Also refer to Running Jobs on Sapelo2

For more information on Environment Modules on Sapelo2 please see the Lmod page.

  • Version 1.5.0, compiled with GCCcore/11.2.0 toolchain, installed in /apps/eb/Racon/1.5.0-GCCcore-11.2.0

To use this version of racon, please first load the module with

ml Racon/1.5.0-GCCcore-11.2.0

Note: This version does not work on the nodes with AMD Opteron processors. You can request that your job does not get dispatched to a node with AMD Opteron processors by adding the following line to your job submission script:

#SBATCH --constraint=EDR

Sample job submission script (sub.sh) to run racon 1.4.13 in a batch job:

#!/bin/bash
#SBATCH --job-name=raconjob
#SBATCH --partition=batch  
#SBATCH --ntasks=1           
#SBATCH --cpus-per-task=12
#SBATCH --constraint=EDR
#SBATCH --mem=20gb             
#SBATCH --time=24:00:00    
#SBATCH --output=%x.%j.out  
#SBATCH --error=%x.%j.err   

cd $SLURM_SUBMIT_DIR

ml Racon/1.5.0-GCCcore-11.2.0

racon -t 12 [options] 

where [options] need to be replaced by the options (command and arguments) you want to use. Other parameters of the job, such as the number of cores per node, the maximum wall clock time, the maximum memory, and the job name need to be modified appropriately as well. Note that if you use the racon option -t to specify using multi threads, please also request the same number of cores with --cpus-per-task. In the example above --cpus-per-task=12 and racon is invoked with -t 12.
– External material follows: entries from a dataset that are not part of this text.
/-- An update session takes, verifies and writes its image; keys open OTP programming and CLEAR; the log and the lifetime banks advance -/
def Obligations.UpdateOtpLogAndLifetime : Prop :=
  (∀ (s : State) (i : Initiator) (v : Word), s.Canon → Granted s i MGT_UPD_CTRL → s.privileged i = true →
    s.get MGT_UPD_STAT_STATE ≠ 4 → s.recovering = false → bitOf v.toNat 1 = false → bitOf v.toNat 2 = false →
    bitOf v.toNat 3 = false →
    answers (.updateOpen i v) s fun t =>
    t.mgt.upd = some { kind := t.get MGT_UPD_CTRL_KIND, tag := t.get MGT_UPD_CTRL_TAG, len := s.get MGT_UPD_LEN_V, got := [], spoiled := false } ∧
    (Unsealed s ⟨MGT_UPD_CTRL, 4, 1⟩ → t.get MGT_UPD_CTRL_KIND = fieldOf v.toNat 4 1) ∧
    (Unsealed s ⟨MGT_UPD_CTRL, 16, 16⟩ → t.get MGT_UPD_CTRL_TAG = v.toNat / 65536) ∧ t.get MGT_UPD_STAT_STATE = 1 ∧
    endedWith t 0) ∧
  (∀ (s : State) (p : Fin 4) (f : Frame) (u : UpdSt), f.typ = 0x33 → f.src = 0 → s.mgt.upd = some u →
    s.get MGT_UPD_STAT_STATE = 1 → u.tag = leAt f.payload 0 2 → u.kind = byteAt f.payload 2 → f.payload.drop 8 ≠ [] →
    leAt f.payload 4 4 + (f.payload.drop 8).length ≤ min u.len stagingSize →
    answers (.imageFrame p f) s fun t =>
    t.memBytes (lagoon + stagingOff + leAt f.payload 4 4) (f.payload.drop 8).length = f.payload.drop 8 ∧
    t.flash = s.flash) ∧
  (∀ (s : State) (p : Fin 4) (f : Frame), s.Canon → f.typ = 0x33 →
    ((f.src ≠ 0 ∧ (s.recovering = false ∨ f.dst ≠ 0xFE)) ∨ (s.mgt.upd.all fun u => u.tag != leAt f.payload 0 2 || u.kind != byteAt f.payload 2) = true) →
    answers (.imageFrame p f) s fun t => t.get MGT_UPD_STAT_DISC = oneMore s MGT_UPD_STAT_DISC ∧ t.mem = s.mem) ∧
  (∀ (s : State) (i : Initiator) (v : Word) (u : UpdSt), s.Canon → Granted s i MGT_UPD_CTRL → s.privileged i = true →
    s.collectorOn = true → s.mgt.upd = some u → s.get MGT_UPD_STAT_STATE = 1 → rangeSum u.got < u.len →
    bitOf v.toNat 0 = false → bitOf v.toNat 2 = false → bitOf v.toNat 3 = false →
    answers (.updateVerify i v) s fun t => t.get MGT_UPD_STAT_CODE = 1 ∧ t.mgt.upd = none ∧
    t.get MGT_UPD_STAT_STATE = 0 ∧ t.fcr.standing.any (fun x => x.src == 0 && x.code == 0x18) = true) ∧
  (∀ (s : State) (i : Initiator) (v : Word) (u : UpdSt), s.Canon → Granted s i MGT_UPD_CTRL → s.privileged i = true →
    s.mgt.upd = some u → s.get MGT_UPD_STAT_STATE = 1 → u.len ≤ rangeSum u.got →
    s.verifyCode stagingOff u.kind false = 0 → bitOf v.toNat 0 = false → bitOf v.toNat 2 = false →
    bitOf v.toNat 3 = false →
    answers (.updateVerify i v) s fun t => t.get MGT_UPD_STAT_CODE = 0 ∧ t.get MGT_UPD_STAT_STATE = 3 ∧
    t.mgt.upd = some u) ∧
  (∀ (s : State) (i : Initiator) (v : Word) (u : UpdSt), s.Canon → Granted s i MGT_UPD_CTRL → s.privileged i = true →
    s.mgt.upd = some u → s.get MGT_UPD_STAT_STATE = 3 → s.mgt.flashOp = none → bitOf v.toNat 0 = false →
    bitOf v.toNat 1 = false → bitOf v.toNat 3 = false →
    answers (.updateWrite i v) s fun t => t.get MGT_UPD_STAT_STATE = 4 ∧
    t.mgt.flashOp = some { slot := s.alternate u.kind, suspended := false } ∧ t.flag MGT_FL_STAT_BUSY = true ∧
    bytesAt flashDefault t.flash (slotBase (s.alternate u.kind) + 192) 4 = [0xFF, 0xFF, 0xFF, 0xFF]) ∧
  (∀ (s : State) (o : FlashOp), s.Canon → s.mgt.flashOp = some o → o.suspended = false → o.slot < 4 → s.mode ≠ 0 →
    s.logicOn = true → s.recovering = false →
    answers (.updateWriteComplete .good) s fun t => t.mgt.flashOp = none ∧ t.get MGT_UPD_STAT_STATE = 5 ∧
    t.flag MGT_FL_STAT_BUSY = false ∧
    bytesAt flashDefault t.flash (slotBase o.slot + 192) 4 = leBytes 4 (s.imgVersion stagingOff ^^^ 0x5A5AA5A5)) ∧
  (∀ (s : State) (o : FlashOp), s.Canon → s.mgt.flashOp = some o → o.suspended = false → s.mode ≠ 0 →
    s.logicOn = true →
    answers (.updateWriteComplete .writeFailed) s fun t => t.mgt.flashOp = none ∧ t.get MGT_UPD_STAT_STATE = 3 ∧
    t.get MGT_UPD_STAT_CODE = 6 ∧ t.flash = s.flash) ∧
  (∀ (s : State) (o : FlashOp), s.Canon → s.mgt.flashOp = some o → o.suspended = false → s.mode ≠ 0 →
    s.logicOn = true →
    answers (.updateWriteComplete .readbackFailed) s fun t => t.mgt.flashOp = none ∧ t.get MGT_UPD_STAT_STATE = 3 ∧
    t.get MGT_UPD_STAT_CODE = 7 ∧ t.flash = s.flash) ∧
  (∀ (s : State) (o : FlashOp) (r : FlashOutcome), s.mgt.flashOp = some o → o.suspended = false → s.mode = 0 →
    answers (.updateWriteComplete r) s fun t => t.mgt.flashOp = none ∧ t.mgt.vio = false ∧ t.regs = s.regs ∧
    t.flash = s.flash) ∧
  (∀ (s : State) (i : Initiator) (v : Word), s.Canon → Granted s i MGT_UPD_CTRL → s.privileged i = true →
    s.get MGT_UPD_STAT_STATE ≠ 4 → bitOf v.toNat 0 = false → bitOf v.toNat 1 = false → bitOf v.toNat 2 = false →
    answers (.updateClose i v) s fun t => t.mgt.upd = none ∧ t.get MGT_UPD_STAT_STATE = 0 ∧
    t.memLE (lagoon + stagingOff) 8 = 0) ∧
  (∀ (s : State) (i : Initiator) (v : Word), Granted s i MGT_OTP_KEY → s.privileged i = true →
    v.toNat % 65536 = 0x0F7A →
    answers (.otpKey i v) s fun t => t.mgt.otpKey = some (s.now, false) ∧ t.regs = s.regs) ∧
  (∀ (s : State) (i : Initiator) (v : Word) (u : Nat), Granted s i MGT_OTP_KEY → s.privileged i = true →
    s.mgt.otpKey = some (u, false) → s.now ≤ u + sec → v.toNat % 65536 = 0x9B3C →
    answers (.otpKey i v) s fun t => t.mgt.otpKey = some (s.now, true) ∧ t.regs = s.regs) ∧
  (∀ (s : State) (i : Initiator) (v : Word), Granted s i MGT_OTP_KEY → s.privileged i = true →
    v.toNat % 65536 ≠ 0x0F7A →
    (v.toNat % 65536 ≠ 0x9B3C ∨ (s.mgt.otpKey.all fun x => x.2 || decide (x.1 + sec < s.now)) = true) →
    answers (.otpKey i v) s fun t => t.mgt.otpKey = none ∧ t.regs = s.regs) ∧
  (∀ (s : State) (i : Initiator) (v : Word) (fb : BitVec 3) (g : Bool), s.Canon → Granted s i MGT_OTP_CTRL →
    s.privileged i = true → (bitOf (s.rdN (PSF_OTPk 7)) (v.toNat % 2) = true ∨ s.mgt.otpKey = none ∨ fb ≠ 0) →
    answers (.otpProgram i v fb g) s fun t =>
    t.get MGT_OTP_STAT_CODE = (if bitOf (s.rdN (PSF_OTPk 7)) (v.toNat % 2) then 1 else match s.mgt.otpKey with | some (u, true) => (if s.now ≤ u + sec then 3 else 2) | _ => 2) ∧
    t.mem = s.mem) ∧
  (∀ (s : State) (i : Initiator) (v : Word) (u : Nat) (k : Fin 7), s.Canon → Granted s i MGT_OTP_CTRL →
    s.privileged i = true → v.toNat % 2 = 0 → bitOf (s.rdN (PSF_OTPk 7)) 0 = false → s.mgt.otpKey = some (u, true) →
    s.now ≤ u + sec → 2000 ≤ s.get MGT_SUPPLY_VSTK → bitOf (s.rdN (MGT_OTP_DATAk 7)) 0 = true →
    answers (.otpProgram i v 0 true) s fun t => t.get MGT_OTP_STAT_CODE = 0 ∧
    t.rd (PSF_OTPk k) = s.rd (MGT_OTP_DATAk k) ∧ t.memLE (otpBase + 0x800 + 4 * k) 4 = s.rdN (MGT_OTP_DATAk k) ∧
    t.now = s.now + 50 * ms) ∧
  (∀ (s : State) (i : Initiator) (v : Word) (u : Nat), s.Canon → Granted s i MGT_OTP_CTRL → s.privileged i = true →
    v.toNat % 2 = 1 → bitOf (s.rdN (PSF_OTPk 7)) 1 = false → s.mgt.otpKey = some (u, true) → s.now ≤ u + sec →
    2000 ≤ s.get MGT_SUPPLY_VSTK →
    answers (.otpProgram i v 0 true) s fun t => t.get MGT_OTP_STAT_CODE = 0 ∧ bitOf (t.rdN (PSF_OTPk 7)) 1 = true ∧
    t.memLE (otpBase + 0x820) 4 = s.rdN (MGT_OTP_DATAk 0) ∧ t.now = s.now + 50 * ms) ∧
  (∀ (s : State) (i : Initiator) (v : Word) (u : Nat), s.Canon → Granted s i MGT_OTP_CTRL → s.privileged i = true →
    bitOf (s.rdN (PSF_OTPk 7)) (v.toNat % 2) = false → s.mgt.otpKey = some (u, true) → s.now ≤ u + sec →
    2000 ≤ s.get MGT_SUPPLY_VSTK → (v.toNat % 2 = 1 ∨ bitOf (s.rdN (MGT_OTP_DATAk 7)) 0 = true) →
    answers (.otpProgram i v 0 false) s fun t => t.get MGT_OTP_STAT_CODE = 4 ∧ t.now = s.now + 50 * ms) ∧
  (∀ (s : State) (i : Initiator) (v : Word), s.Canon → Granted s i MGT_LOG_POST → s.domOn 8 = true →
    answers (.logPost i v) s fun t => t.log.seq = s.log.seq + 1 ∧ t.get MGT_LOG_STAT_WPTR = s.log.seq % 131072 ∧
    t.memLE (lagoon + s.log.seq % 131072 * 32 + 16) 4 = (s.stagedLog i 1).toNat ∧ endedWith t 0) ∧
  (∀ (s : State), s.Canon → s.logicOn = true → s.started = true → s.engFenced 15 = false → s.aux.shutAt = none →
    answers (.lifetimeFlush true) s fun t => t.life.flushAt = t.now ∧ t.now = max s.now (s.life.flushAt + 10 * sec) ∧
    t.get MEM_LT_FLUSH_N = (s.get MEM_LT_FLUSH_N + 1) % 2 ^ MEM_LT_FLUSH_N.width) ∧
  (∀ (s : State), s.Canon → s.collectorOn = true → s.logicOn = true → s.started = true → s.engFenced 15 = false →
    s.aux.shutAt = none →
    answers (.lifetimeFlush false) s fun t => t.life.flushAt = t.now ∧ Stands t 9 0x13 0) ∧
  (∀ (s : State) (st : Bool), (s.logicOn = false ∨ s.started = false ∨ s.engFenced 15 = true) →
    answers (.lifetimeFlush st) s fun t => t = s) ∧
  (∀ (s : State) (i : Initiator) (v : Word), s.Canon → Granted s i MEM_LT_CTRL → s.privileged i = true →
    s.aux.shutAt = none → bitOf v.toNat 1 = false →
    answers (.lifetimeFlushNow i v true) s fun t => t.life.flushAt = s.now ∧
    t.get MEM_LT_FLUSH_N = (s.get MEM_LT_FLUSH_N + 1) % 2 ^ MEM_LT_FLUSH_N.width ∧ endedWith t 0) ∧
  (∀ (s : State) (i : Initiator) (v : Word), Granted s i MEM_LT_KEY → s.privileged i = true → s.mode = 4 →
    v.toNat % 65536 = 0x6C1E →
    answers (.lifetimeKey i v) s fun t => t.mgt.lifeKey = some (s.now, false) ∧ t.regs = s.regs) ∧
  (∀ (s : State) (i : Initiator) (v : Word) (u : Nat), Granted s i MEM_LT_KEY → s.privileged i = true → s.mode = 4 →
    s.mgt.lifeKey = some (u, false) → v.toNat % 65536 = 0xE1C6 →
    answers (.lifetimeKey i v) s fun t => t.mgt.lifeKey = some (u, true) ∧ t.regs = s.regs) ∧
  (∀ (s : State) (i : Initiator) (v : Word), Granted s i MEM_LT_KEY → s.privileged i = true →
    (s.mode ≠ 4 ∨ v.toNat % 65536 ∉ [0x6C1E, 0xE1C6]) →
    answers (.lifetimeKey i v) s fun t => t.mgt.lifeKey = none ∧ t.regs = s.regs) ∧
  (∀ (s : State) (i : Initiator) (v : Word) (u : Nat), Granted s i MEM_LT_CTRL → s.privileged i = true → s.mode = 4 →
    s.mgt.lifeKey = some (u, true) → bitOf v.toNat 0 = false →
    answers (.lifetimeClear i v) s fun t => t.mgt.lifeKey = none ∧ t.memLE (lifeBase + 0x1000) 8 = 0 ∧
    t.memLE (lifeBase + 56) 4 = (s.memLE (lifeBase + 56) 4 + 1) % 2 ^ 32 ∧ endedWith t 0) ∧
  (∀ (s : State) (i : Initiator) (v : Word), Granted s i MEM_LT_CTRL → s.privileged i = true → s.mode ≠ 4 →
    bitOf v.toNat 0 = false →
    answers (.lifetimeClear i v) s fun t => t.mem = s.mem ∧ t.life = s.life)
Submit the job to the queue with

sbatch sub.sh

Documentation

Please see links from https://github.com/isovic/racon.

[cft07037@d2-13 all]$ ml Racon/1.5.0-GCCcore-11.2.0 
[cft07037@d2-13 all]$ racon -h
usage: racon [options ...] <sequences> <overlaps> <target sequences>

    #default output is stdout
    <sequences>
        input file in FASTA/FASTQ format (can be compressed with gzip)
        containing sequences used for correction
    <overlaps>
        input file in MHAP/PAF/SAM format (can be compressed with gzip)
        containing overlaps between sequences and target sequences
    <target sequences>
        input file in FASTA/FASTQ format (can be compressed with gzip)
        containing sequences which will be corrected

    options:
        -u, --include-unpolished
            output unpolished target sequences
        -f, --fragment-correction
            perform fragment correction instead of contig polishing
            (overlaps file should contain dual/self overlaps!)
        -w, --window-length <int>
            default: 500
            size of window on which POA is performed
        -q, --quality-threshold <float>
            default: 10.0
            threshold for average base quality of windows used in POA
        -e, --error-threshold <float>
            default: 0.3
            maximum allowed error rate used for filtering overlaps
        --no-trimming
            disables consensus trimming at window ends
        -m, --match <int>
            default: 3
            score for matching bases
        -x, --mismatch <int>
            default: -5
            score for mismatching bases
        -g, --gap <int>
            default: -4
            gap penalty (must be negative)
        -t, --threads <int>
            default: 1
            number of threads
        --version
            prints the version number
        -h, --help
            prints the usage

Installation

Downloaded from https://github.com/lbcb-sci/racon/

System

64-bit Linux